Keywords: B-type Raf kinase V600E mutation, cancer recurrence, differentiated thyroid cancer, papillary thyroid cancers, risk stratification
How to cite this article:
Krishnamurthy A, Ramshankar V, Murherkar K, Vidyarani S, Raghunandhan G C, Das A, Desai P B, Albert K. Role and relevance of BRAF mutations in risk stratifying patients of papillary thyroid cancers along with a review of literature. Indian J Cancer 2017;54:372-8 |
How to cite this URL:
Krishnamurthy A, Ramshankar V, Murherkar K, Vidyarani S, Raghunandhan G C, Das A, Desai P B, Albert K. Role and relevance of BRAF mutations in risk stratifying patients of papillary thyroid cancers along with a review of literature. Indian J Cancer [serial online] 2017 [cited 2022 Mar 5];54:372-8. Available from: https://www.indianjcancer.com/text.asp?2017/54/1/372/219557 |
| » Introduction | |  |
Well-differentiated thyroid cancers have become one of the fastest growing malignancies in the world including in India.[1],[2],[3],[4],[5] The incidence in India as per the GLOBOCAN data is 13,801 new cases per 100,000. Thyroid cancers are rapidly increasing with a projected prevalence of 55,539 cases in 2017. The major histological types of thyroid cancers are papillary thyroid cancer (PTC), follicular thyroid cancer, medullary thyroid cancer, and anaplastic thyroid cancer. PTC includes a spectrum histological subtypes differing markedly in biological behavior. The conventional and follicular variants account for around 86%–90% of all PTCs. Considerable progress has been made in understanding the molecular mechanisms underpinning the well-differentiated thyroid cancers over the past two decades. This progress is best represented by the elucidation of the key signaling pathways, namely, mitogen-activated pathway kinase (MAPK) pathway and PI3K pathway.[1] A great majority of the PTCs are slow-growing tumors with a favorable survival rate.[6] However, there are certain clinicopathological factors that denote poor prognosis such as increasing age, extrathyroidal spread (ETS), neck node metastasis, and distant metastasis.[6] Incidentally, many studies have suggested that some of the above adverse clinicopathological factors have been associated with the presence of B-type Raf kinase (BRAF) V600E mutations. Further, given the specificity of BRAF V600E mutations within papillary thyroid cancers, it seems logical to study the mutations in the perspective of diagnosis and prognosis of PTCs. This aspect incidentally has been a topic of considerable debate.[7] We have attempted to assess the prevalence of BRAF V600E mutations in our cohort of well-differentiated thyroid cancers and have correlated the same with the clinicopathological features and survival outcomes in patients with conventional PTCs.

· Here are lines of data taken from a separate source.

/-! ## Pole mechanisms and the energy store (04) -/

/-- R73, R74, R76: the ends of a trip's timers. The pulse ends: an OPEN pole completes and rests; otherwise it waits in
TRIP_WAIT, or, its window expired, has missed. The window expires: in TRIP_PULSE it is held to the pulse's end; in
TRIP_WAIT the attempt has missed. A miss begins a retry's gap, or declares the pole failed and sounds ALARM. The gap
ends: a second pulse, with fresh timers and no further operation counted. Log 12: that the window has expired is kept.
R51 to R53, R75, R63, R66, R40: the completion of the last order outstanding, SUCCESS or FAILED, ends TRIPPING: follow-on
trips are ordered, or the sequence is in LOCKOUT with the first cause that holds, or in DEAD_TIME (lastTripDone). R60, R61: the
operator trips take the completion; a TRIP that waited for it alone is answered (tripsTake). -/
def Obligations.TripTimersEnd : Prop :=
  ∀ (p : Pole) (s : State),
    let r := s.poleRec p
    let b := s.store.active
    let retried : State := s.withPole p
      { r with mech := .tripRetry, pulse := none, window := none, gap := some (s.now + b.retryGap),
               heldOpen := false, windowHeld := false }
    let fails : Host.Outcome State Fault Refusal → Prop := fun o => ∃ t, o = .next t ∧
      (t.poleRec p).failed = true ∧ (t.poleRec p).position = r.position ∧ t.line.alarmEnd.isSome = true ∧
      s.tripsTake p .failed t ∧ t.store = s.store ∧ t.time = s.time
    (s.expires r.pulse → r.mech = .tripPulse →
      (r.position = .opened → ∃ t, exec (.tripPulseEnd p) s = .next t ∧
        s.tripsTake p (if r.attempt = 2 then .retriedSuccess else .success) t ∧
        ((t.poleRec p).mech = .idle ∨ (t.poleRec p).mech = .failed) ∧ (t.poleRec p).pulse = none ∧
        (t.poleRec p).window = none ∧ (t.poleRec p).failed = r.failed ∧ (t.poleRec p).ops = r.ops ∧
        t.store = s.store ∧ t.time = s.time) ∧
      (r.position ≠ .opened → r.windowHeld = false → exec (.tripPulseEnd p) s =
        .next (s.withPole p { r with mech := .tripWait, pulse := none, heldOpen := false })) ∧
      (r.position ≠ .opened → r.windowHeld = true → r.attempt = 1 → b.retryEnable = true →
        exec (.tripPulseEnd p) s = .next retried) ∧
      (r.position ≠ .opened → r.windowHeld = true → (r.attempt ≠ 1 ∨ b.retryEnable = false) →
        fails (exec (.tripPulseEnd p) s))) ∧
    (s.expires r.window →
      (r.mech = .tripPulse → exec (.tripWindowExpiry p) s =
        .next (s.withPole p { r with window := none, windowHeld := true })) ∧
      (r.mech = .tripWait → r.attempt = 1 → b.retryEnable = true →
        exec (.tripWindowExpiry p) s = .next retried) ∧
      (r.mech = .tripWait → (r.attempt ≠ 1 ∨ b.retryEnable = false) → fails (exec (.tripWindowExpiry p) s))) ∧
    (s.expires r.gap → r.mech = .tripRetry → exec (.gapTimerExpiry p) s = .next (s.withPole p
      { r with mech := .tripPulse, attempt := 2, pulse := some (s.now + b.openPulse),
               window := some (s.now + b.openWindow), gap := none, heldOpen := false, windowHeld := false })) ∧
    (∀ k, s.lastTrip p k →
      (s.expires r.pulse → r.mech = .tripPulse → r.position = .opened → ∃ t, exec (.tripPulseEnd p) s = .next t ∧
        s.lastTripDone p k false t ∧ t.poleRec p = r.ended (if r.attempt = 2 then .retriedSuccess else .success)) ∧
      (s.expires r.pulse → r.mech = .tripPulse → r.position ≠ .opened → r.windowHeld = true →
        (r.attempt ≠ 1 ∨ b.retryEnable = false) → ∃ t, exec (.tripPulseEnd p) s = .next t ∧
        s.lastTripDone p k true t ∧ t.poleRec p = { r with failed := true }.ended .failed) ∧
      (s.expires r.window → r.mech = .tripWait → (r.attempt ≠ 1 ∨ b.retryEnable = false) →
        ∃ t, exec (.tripWindowExpiry p) s = .next t ∧
        s.lastTripDone p k true t ∧ t.poleRec p = { r with failed := true }.ended .failed))
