/-! ## ackExpires -/

@[simp] theorem ackExpires_powered (s : State) : (ackExpires s).powered = s.powered := rfl
@[simp] theorem ackExpires_time (s : State) : (ackExpires s).time = s.time := rfl
@[simp] theorem ackExpires_store (s : State) : (ackExpires s).store = s.store := rfl
@[simp] theorem ackExpires_prot (s : State) : (ackExpires s).prot = s.prot := rfl
@[simp] theorem ackExpires_seq (s : State) : (ackExpires s).seq = s.seq := rfl
@[simp] theorem ackExpires_poles (s : State) : (ackExpires s).poles = s.poles := rfl
@[simp] theorem ackExpires_holds (s : State) : (ackExpires s).holds = s.holds := rfl
@[simp] theorem ackExpires_batt (s : State) : (ackExpires s).batt = s.batt := rfl
@[simp] theorem ackExpires_cmd (s : State) : (ackExpires s).cmd = s.cmd := rfl
@[simp] theorem ackExpires_line (s : State) : (ackExpires s).line = s.line := rfl
@[simp] theorem ackExpires_freeCount (s : State) : (ackExpires s).freeCount = s.freeCount := rfl
@[simp] theorem ackExpires_paced (s : State) : (ackExpires s).paced = s.paced := rfl
@[simp] theorem ackExpires_pending (s : State) : (ackExpires s).pending = s.pending := rfl

/-! ## holdoffExpires -/

@[simp] theorem holdoffExpires_powered (s : State) : (holdoffExpires s).powered = s.powered := rfl
@[simp] theorem holdoffExpires_time (s : State) : (holdoffExpires s).time = s.time := rfl
@[simp] theorem holdoffExpires_store (s : State) : (holdoffExpires s).store = s.store := rfl
@[simp] theorem holdoffExpires_prot (s : State) : (holdoffExpires s).prot = s.prot := rfl
@[simp] theorem holdoffExpires_seq (s : State) : (holdoffExpires s).seq = s.seq := rfl
@[simp] theorem holdoffExpires_poles (s : State) : (holdoffExpires s).poles = s.poles := rfl
@[simp] theorem holdoffExpires_holds (s : State) : (holdoffExpires s).holds = s.holds := rfl
@[simp] theorem holdoffExpires_batt (s : State) : (holdoffExpires s).batt = s.batt := rfl
@[simp] theorem holdoffExpires_cmd (s : State) : (holdoffExpires s).cmd = s.cmd := rfl
@[simp] theorem holdoffExpires_line (s : State) : (holdoffExpires s).line = s.line := rfl
@[simp] theorem holdoffExpires_freeCount (s : State) : (holdoffExpires s).freeCount = s.freeCount := rfl
@[simp] theorem holdoffExpires_paced (s : State) : (holdoffExpires s).paced = s.paced := rfl
@[simp] theorem holdoffExpires_pending (s : State) : (holdoffExpires s).pending = s.pending := rfl

/-! ## reportTakesReady -/

@[simp] theorem reportTakesReady_powered (x : Bool) (s : State) : (reportTakesReady x s).powered = s.powered := rfl
@[simp] theorem reportTakesReady_time (x : Bool) (s : State) : (reportTakesReady x s).time = s.time := rfl
@[simp] theorem reportTakesReady_store (x : Bool) (s : State) : (reportTakesReady x s).store = s.store := rfl
@[simp] theorem reportTakesReady_prot (x : Bool) (s : State) : (reportTakesReady x s).prot = s.prot := rfl
@[simp] theorem reportTakesReady_seq (x : Bool) (s : State) : (reportTakesReady x s).seq = s.seq := rfl
@[simp] theorem reportTakesReady_poles (x : Bool) (s : State) : (reportTakesReady x s).poles = s.poles := rfl
@[simp] theorem reportTakesReady_holds (x : Bool) (s : State) : (reportTakesReady x s).holds = s.holds := rfl
@[simp] theorem reportTakesReady_batt (x : Bool) (s : State) : (reportTakesReady x s).batt = s.batt := rfl
@[simp] theorem reportTakesReady_cmd (x : Bool) (s : State) : (reportTakesReady x s).cmd = s.cmd := rfl
@[simp] theorem reportTakesReady_line (x : Bool) (s : State) : (reportTakesReady x s).line = s.line := rfl
@[simp] theorem reportTakesReady_freeCount (x : Bool) (s : State) : (reportTakesReady x s).freeCount = s.freeCount := rfl
@[simp] theorem reportTakesReady_paced (x : Bool) (s : State) : (reportTakesReady x s).paced = s.paced := rfl
@[simp] theorem reportTakesReady_pending (x : Bool) (s : State) : (reportTakesReady x s).pending = s.pending := rfl
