-- ==== Sys2Proof/Laws/Sequence.lean ====
section
/-! SUPPORT. Commands one after another, and the sequence as LOCKOUT leaves it. -/

namespace Sys2Proof.Machine

/-! ## Commands one after another -/

@[simp] theorem execAll_nil (s : State) : execAll [] s = .next s := rfl

theorem execAll_cons {i : Instr} {s t : State} (rest : List Instr) (h : exec i s = .next t) :
    execAll (i :: rest) s = execAll rest t := by
  simp only [execAll, h]

theorem execAll_append {l : List Instr} {s t : State} (m : List Instr) (h : execAll l s = .next t) :
    execAll (l ++ m) s = execAll m t := by
  induction l generalizing s with
  | nil => cases h; rfl
  | cons i rest ih =>
    simp only [List.cons_append, execAll] at h ⊢
    cases hi : exec i s with
    | next u => rw [hi] at h; exact ih h
    | fault f => rw [hi] at h; cases h
    | refused r => rw [hi] at h; cases h

/-! ## LOCKOUT entered (R63, R46) -/

/-- R65, R66: the fault list after an update of the open record, one record at a time. -/
theorem updateOpen_faults (q : Sequence) (f : FaultRecord → FaultRecord) :
    (q.updateOpen f).faults = q.faults.map fun x => if q.openRecord = some x.number then f x else x := by
  unfold Sequence.updateOpen
  cases h : q.openRecord with
  | none => simp
  | some n => simp [eq_comm]

/-- R65, R66: an update of the open record changes the fault list alone. -/
theorem updateOpen_eq (q : Sequence) (f : FaultRecord → FaultRecord) :
    q.updateOpen f = { q with faults := (q.updateOpen f).faults } := by
  obtain ⟨_, _, _, _, _, _, _, opened, _⟩ := q
  cases opened <;> rfl

/-- R63: the sequence that LOCKOUT leaves, entered with outcome LOCKOUT, in the words of the statements. -/
theorem enterLockout_seq (cause : LockoutCause) (s : State) :
    (enterLockout cause .lockout s).seq = s.seq.lockedOut cause := by
  simp only [enterLockout, State.onlySequence, raise_seq, State.withSeq, Sequence.closeRecord]
  rw [updateOpen_eq, updateOpen_faults]
  rfl

/-- R63: with no open record, LOCKOUT leaves the fault list as it was. -/
theorem lockedOut_faults_none {q : Sequence} (cause : LockoutCause) (h : q.openRecord = none) :
    (q.lockedOut cause).faults = q.faults := by
  simp [Sequence.lockedOut, h]

end Sys2Proof.Machine
end

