/-- R139: sending debits the budget, and hands over one REPORT frame. -/
theorem sendEntry_frugal (e : ReportEntry) (s : State) : s.Frugal (sendEntry e s) :=
  ⟨fun ok => ok.handReport _, Nat.sub_le _ _⟩

theorem selectionPass_frugal (s : State) : s.Frugal (selectionPass s) := by
  obtain ⟨tx, -, pass⟩ | ⟨e, -, -, -, pass⟩ := selectionPass_cases s
  · rw [pass]
    exact ⟨id, Nat.le_refl _⟩
  · rw [pass]
    exact sendEntry_frugal e s

theorem selectionIfOpen_frugal (s : State) : s.Frugal (selectionIfOpen s) := by
  unfold selectionIfOpen
  split
  exacts [selectionPass_frugal s, .refl s]

/-- What is frugal in the Report Unit and the ports alone, and keeps the queue in order, is tidy. -/
theorem State.Frugal.tidy {s t : State} (h : s.Frugal t) (rep : s.rep.ok → t.rep.ok) (only : s.onlyReport t = t) :
    s.Tidy t := .of_report rep h.port h.budget.trans only

theorem selectionIfOpen_tidy (s : State) : s.Tidy (selectionIfOpen s) :=
  (selectionIfOpen_frugal s).tidy selectionIfOpen_ok (selectionIfOpen_blocks s).symm

/-- R136, R138: an entry placed in a queue that it leaves in order. -/
theorem reporting_tidy {s : State} {r : ReportUnit} (rep : s.rep.ok → r.ok) (budget : r.budget = s.rep.budget)
    (e : ReportEntry) : s.Tidy (s.reporting r e) := by
  unfold State.reporting
  refine State.Tidy.trans (.of_report rep (fun ok => ?_) (fun ok => budget.trans_le ok) rfl) (selectionIfOpen_tidy _)
  dsimp only
  split
  exacts [ok.handCrew _, ok]

theorem raise_tidy (k : EventKind) (body : List Byte) (s : State) : s.Tidy (raise k body s) := by
  cases priority : s.store.active.priority k with
  | none => exact .of_desk (by rw [raise_suppressed priority])
  | some p =>
    by_cases room : s.rep.queue.length < 64
    · rw [raise_room k p body priority room]
      exact reporting_tidy (fun ok => append_ok ok room (freeNumber_free _ room.le) rfl) rfl _
    · have full : 64 ≤ s.rep.queue.length := Nat.not_lt.mp room
      cases gives : displace s.rep.queue p with
      | none =>
        rw [raise_drops k p body priority full gives]
        exact .of_report (·.of_marks (by rw [markLoss_marks]) rfl rfl) id id rfl
      | some q =>
        rw [raise_displaces k p body priority full gives]
        obtain ⟨sub, length⟩ := displace_some gives
        refine reporting_tidy (r := { s.rep with queue := q }.markLoss.append _) (fun ok => ?_) rfl _
        have short : s.rep.queue.length ≤ 64 := ok.1
        have left : ({ s.rep with queue := q } : ReportUnit).markLoss.ok := by
          refine ok.of_marks ?_ rfl rfl
          rw [markLoss_marks]
          exact sub.map _
        have numbers : ({ s.rep with queue := q } : ReportUnit).markLoss.queue.map ReportEntry.number =
            q.map ReportEntry.number := List.map_map
        refine append_ok left ?_ (fun held => ?_) rfl
        · rw [← List.length_map (f := ReportEntry.number), numbers, List.length_map]
          omega
        · rw [numbers] at held
          exact freeNumber_free _ short ((sub.map _).subset held)

/-! ## Answers (R169, R170) -/

theorem sendResult_tidy (p : PortId) (n : Half) (c : Byte) (m : Bool) (r : Option CmdRef) (a : Answer) (s : State) :
    s.Tidy (sendResult p n c m r a s).1 := ⟨rfl, id, fun ok => ok.hand _ _, id, id, id, id⟩

theorem answerAlone_tidy (p : PortId) (n : Half) (c : Byte) (a : Answer) (s : State) :
    s.Tidy (answerAlone p n c a s) := sendResult_tidy ..

theorem idleCtx_tidy (s : State) (p : PortId) : s.Tidy (s.idleCtx p) :=
  ⟨rfl, id, id, id, id, id, fun ok => idleCtx_framesOk ok p⟩

theorem complete_tidy (r : CmdRef) (a : Answer) (s : State) : s.Tidy (complete r a s) := by
  refine State.Tidy.onlyAnswer ?_
  split
  · split
    · exact idleCtx_tidy s _
    · exact (sendResult_tidy ..).trans (idleCtx_tidy _ _)
  · exact .refl s

theorem completeTwo_tidy (r : CmdRef) (x y : List Byte) (s : State) : s.Tidy (completeTwo r x y s) := by
  refine State.Tidy.onlyAnswer ?_
  split
  · exact (sendResult_tidy ..).trans ((sendResult_tidy ..).trans (idleCtx_tidy _ _))
  · exact .refl s

/-- R170: the frames of a read of several frames. -/
theorem handFrames_tidy (r : CmdRef) (e : Executing) (l : List (List Byte)) {s : State}
    (several : s.cmd.framesOk → e.code.inFrames) : s.Tidy (handFrames r e l s) := by
  induction l generalizing s with
  | nil => exact idleCtx_tidy s _
  | cons d rest ih =>
    have handed := sendResult_tidy r.port e.number (CommandCode.code e.code) (!rest.isEmpty) (some r) (.done d) s
    unfold handFrames
    dsimp only
    split
    · exact handed.trans (idleCtx_tidy _ _)
    · split
      · exact handed.trans (ih several)
      · exact handed.trans
          ⟨rfl, id, id, id, id, id, fun ok => setCtx_framesOk ok _ fun _ => ⟨_, rfl, several ok⟩⟩

theorem completeFrames_tidy {r : CmdRef} (l : List (List Byte)) {s : State}
    (several : ∀ e, s.holding r = some e → e.code.inFrames) : s.Tidy (completeFrames r l s) := by
  refine State.Tidy.onlyAnswer ?_
  split
  case h_1 e held => exact handFrames_tidy r e l fun _ => several e held
  case h_2 => exact .refl s

/-- R170: a frame that paces an answer is one of a read of several frames. -/
theorem frameReported_tidy (r : CmdRef) (s : State) : s.Tidy (frameReported r s) := by
  refine State.Tidy.onlyAnswer ?_
  split
  case h_1 e held =>
    split
    case isTrue out =>
      refine handFrames_tidy r e e.rest fun ok => ?_
      obtain ⟨x, executing, several⟩ := ok r.port out
      have same : e = x := Option.some.inj ((holding_executing held).symm.trans executing)
      exact same ▸ several
    case isFalse => exact .refl s
  case h_2 => exact .refl s

end Sys2Proof.Machine
end

section
/-! PROOFS. Tidy: the Battery Unit, the operator close record, the Pole Drive and the Sequence Controller (R65,
R113). -/

namespace Sys2Proof.Machine

/-! ## The Battery Unit (R109 to R120) -/

/-- R109: the entry rule leaves the coulomb count. -/
theorem entry_tidy (s : State) : s.Tidy { s with batt := s.batt.entry s.store.active } :=
  .of_desk (by rw [entry_eq]; rfl)

/-- R111, R113: a stage leaves the coulomb count, or makes it full. -/
theorem Battery.stage_coulomb (bank : Bank) (now : Nat) {b : Battery} (h : b.coulomb ≤ bank.fullCount) :
    (b.stage bank now).coulomb ≤ bank.fullCount := by
  unfold Battery.stage
  split
  · split <;> exact h
  · split
    · exact Nat.le_refl _
    · split <;> exact h
  · split <;> exact h
  · exact h

theorem raiseChargerFault_tidy (c : FaultCondition) (s : State) : s.Tidy (raiseChargerFault c s) := raise_tidy ..

theorem chargerStep_tidy (first : Bool) (s : State) : s.Tidy (chargerStep first s) := by
  have fault : ∀ c, s.Tidy (chargerTakesFault c s) := by
    intro c
    unfold chargerTakesFault
    split
    · exact .of_desk rfl
    · exact .of_desk rfl
    · exact (raiseChargerFault_tidy c { s with batt := { s.batt with charger := .fault } }).after rfl
  unfold chargerStep
  split
  · exact fault _
  · split
    · exact .of_desk rfl
    · split
      exacts [entry_tidy s, .refl s]
    · exact ⟨rfl, id, id, id, Battery.stage_coulomb _ _, id, id⟩

theorem chargerLeavesTest_tidy (s : State) : s.Tidy (chargerLeavesTest s) := by
  unfold chargerLeavesTest
  split
  · exact (raiseChargerFault_tidy _
      { s with batt := { s.batt with charger := .fault, pendingFault := none } }).after rfl
  · exact entry_tidy s

theorem answerTest_tidy (o : TestOrigin) (a : Answer) (s : State) : s.Tidy (answerTest o a s) := by
  cases o
  exacts [.refl s, complete_tidy ..]

theorem startRetry_tidy (o : TestOrigin) (s : State) : s.Tidy (startRetry o s) := by
  unfold startRetry
  split
  exacts [.of_desk rfl, .refl s]

/-- R119, R120: the test's context removed, and the charger out of TEST. -/
theorem testLeft_tidy (r : TestRecord) (s : State) :
    s.Tidy (chargerLeavesTest { s with batt := s.batt.endTest r }) := (chargerLeavesTest_tidy _).after rfl

theorem abortTest_tidy (c : TestCause) (s : State) : s.Tidy (abortTest c s) := by
  refine State.Tidy.onlyBattery ?_
  split
  · exact .refl s
  case h_2 x _ =>
    have told : ∀ r body, s.Tidy (raise .testResult body
        (startRetry x.origin (chargerLeavesTest { s with batt := s.batt.endTest r }))) := fun r _ =>
      (testLeft_tidy r s).trans ((startRetry_tidy _ _).trans (raise_tidy ..))
    dsimp only
    split
    · exact told _ _
    · exact (told _ _).trans (answerTest_tidy ..)
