-- ==== Sys2Proof/Config.lean ====
section
/-! DEFINITION. The implementation parameters of spec/00_scope.md rule R6. The spec leaves exactly one
open, `REG_INIT_R0_R6`; the hidden latches' reset value is open too (R40). -/

namespace Sys2Proof.Config

/-- `MEM_SIZE` (R6, R21): the number of cells; addresses run from 0 to 255. -/
def memSize : Nat := 256

/-- What a cell that no load and no PUSH has written reads as: memory is "initialized to all zeros"
(R21, R40). -/
def cellReset : Byte := 0x00#8

/-- `SP_INDEX` (R6, R25): register 7 is the stack pointer by convention. -/
def spIndex : Reg := 7

/-- `SP_RESET` (R6, R25, R40). -/
def spReset : Byte := 0xF4#8

/-- `PC_RESET` (R6, R29, R40). -/
def pcReset : Byte := 0x00#8

/-- `LOAD_BASE` (R6, R193): image byte i goes to address `loadBase + i`. -/
def loadBase : Nat := 0

/-- `REG_INIT_R0_R6` (R6, R40). DESIGN CHOICE, unsafe (log entry 1): the spec states no value. -/
def regInit : Byte := 0x00#8

/-- The reset value of IR, B1 and B2. DESIGN CHOICE, safe (log entry 2): R40 leaves it unspecified and
no step reads a latch it has not loaded. -/
def latchInit : Byte := 0x00#8

end Sys2Proof.Config
end

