-- ==== Sys2Proof/Safety.lean ====
section
/-! DEFINITION. The vocabulary of the claims: what a step leaves unchanged, what fault entry leaves, the
invariant of the machine, the end of a run, and the spec's table of fault conditions written on the
bytes in memory. -/

namespace Sys2Proof.Machine

/-- The operand byte that names a register (R69). -/
def regByte (r : Reg) : Byte := BitVec.ofNat 8 r.val

/-- Every byte of memory reads as before. -/
def SameMemory (s t : State) : Prop := ∀ a : Byte, t.memRead a = s.memRead a

/-- Every byte of memory but one address reads as before. -/
def SameMemoryBut (a : Byte) (s t : State) : Prop := ∀ b : Byte, b ≠ a → t.memRead b = s.memRead b

/-- Every register but the listed ones is unchanged. -/
def SameRegsBut (rs : List Reg) (s t : State) : Prop := ∀ q : Reg, q ∉ rs → t.reg q = s.reg q

/-- The run status and the fault record are unchanged. -/
def SameControl (s t : State) : Prop :=
  t.status = s.status ∧ t.faultCause = s.faultCause ∧ t.faultPc = s.faultPc

/-- The hidden IR, B1 and B2 are unchanged. -/
def SameLatches (s t : State) : Prop := t.ir = s.ir ∧ t.b1 = s.b1 ∧ t.b2 = s.b2

/-- What fault entry records (R171), with the cause code of R160: the status, the code, and the address
of the instruction in `s` that faulted, which `pc` keeps. -/
def FaultRecorded (code : Byte) (s t : State) : Prop :=
  t.status = .faulted ∧ t.faultCause = code ∧ t.faultPc = s.pc ∧ t.pc = s.pc

/-- A fault raised before the commit: it is recorded, and memory, registers and output are as before
(R99, R173). -/
def PreciseFault (code : Byte) (s t : State) : Prop :=
  FaultRecorded code s t ∧ SameMemory s t ∧ SameRegsBut [] s t ∧ t.out = s.out

/-- The 8 binary digits of a byte, bit 7 first (R7, R78). -/
def binaryDigits (b : Byte) : List Char :=
  (List.range 8).map fun k => if b.getLsbD (7 - k) then '1' else '0'

/-- White space only, or nothing (R78). -/
def IsBlank (text : List Char) : Prop := ∀ c ∈ text, c.isWhitespace = true

/-- A run has ended: the status is HALTED or FAULTED (R102). -/
def State.Ended (s : State) : Prop := s.status = .halted ∨ s.status = .faulted

/-- The machine's invariant: memory is canonical; in FAULTED the cause is one of the six that can be
raised and the record names the instruction `pc` is at; in every other status there is no record
(R34, R160, R164). -/
def State.Inv (s : State) : Prop :=
  Memory.wf s.mem ∧
  (s.status = .faulted → 1 ≤ s.faultCause.toNat ∧ s.faultCause.toNat ≤ 6 ∧ s.faultPc = s.pc) ∧
  (s.status ≠ .faulted → s.faultCause = 0#8 ∧ s.faultPc = 0#8)

/-- The operand count of an opcode byte, written out from R71 and R98; none for an illegal byte. -/
def tableOperandCount (b0 : Byte) : Option Nat :=
  if b0 = 0x01#8 then some 0
  else if b0 = 0x47#8 ∨ b0 = 0x45#8 ∨ b0 = 0x46#8 then some 1
  else if b0 = 0x82#8 ∨ b0 = 0xA2#8 then some 2
  else none

/-- The fault a step from a RUNNING state reports, if any: "the first that applies in this order" of
R170, each condition written on the bytes in memory and the SP, none through the model's decoder. -/
def tableFault (s : State) : Option Byte :=
  let b0 := s.memRead s.pc
  let b1 := s.memRead (s.pc + 1#8)
  let b2 := s.memRead (s.pc + 2#8)
  match tableOperandCount b0 with
  | none => some 1#8
  | some n =>
    if 255 < s.pc.toNat + n then some 3#8
    else if 1 ≤ n ∧ 7 < b1.toNat then some 2#8
    else if b0 = 0xA2#8 ∧ 7 < b2.toNat then some 2#8
    else if b0 = 0x45#8 ∧ s.reg 7 = 0#8 then some 5#8
    else if b0 = 0x46#8 ∧ (if b1 = 7#8 then s.memRead (s.reg 7) else s.reg 7) = 255#8 then some 6#8
    else if b0 ≠ 0x01#8 ∧ 255 < s.pc.toNat + 1 + n then some 4#8
    else none

end Sys2Proof.Machine
end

| » Materials and Methods | | |
This is a retrospective study done in a cohort of well-differentiated thyroid cancer patients treated at a tertiary cancer in Chennai, South India, between the years 2005 and 2006. This study, approved by the Institutional Ethical Committee was carried out in 79 paraffin blocks of patients that were histologically confirmed to be well-differentiated thyroid cancers. Every sample was verified for representation of the tumor in the postsurgical histopathology with corresponding hematoxylin and eosin staining before including in the study. DNA was isolated from representative formalin-fixed paraffin-embedded (FFPE) cancer tissues and was used for quantitative polymerase chain reaction (qPCR) as described. The clinicopathological characteristics were retrieved from patient case records. The statistical methods included the correlation of the BRAF V600E positivity with the clinicopathological variables and the survival outcomes.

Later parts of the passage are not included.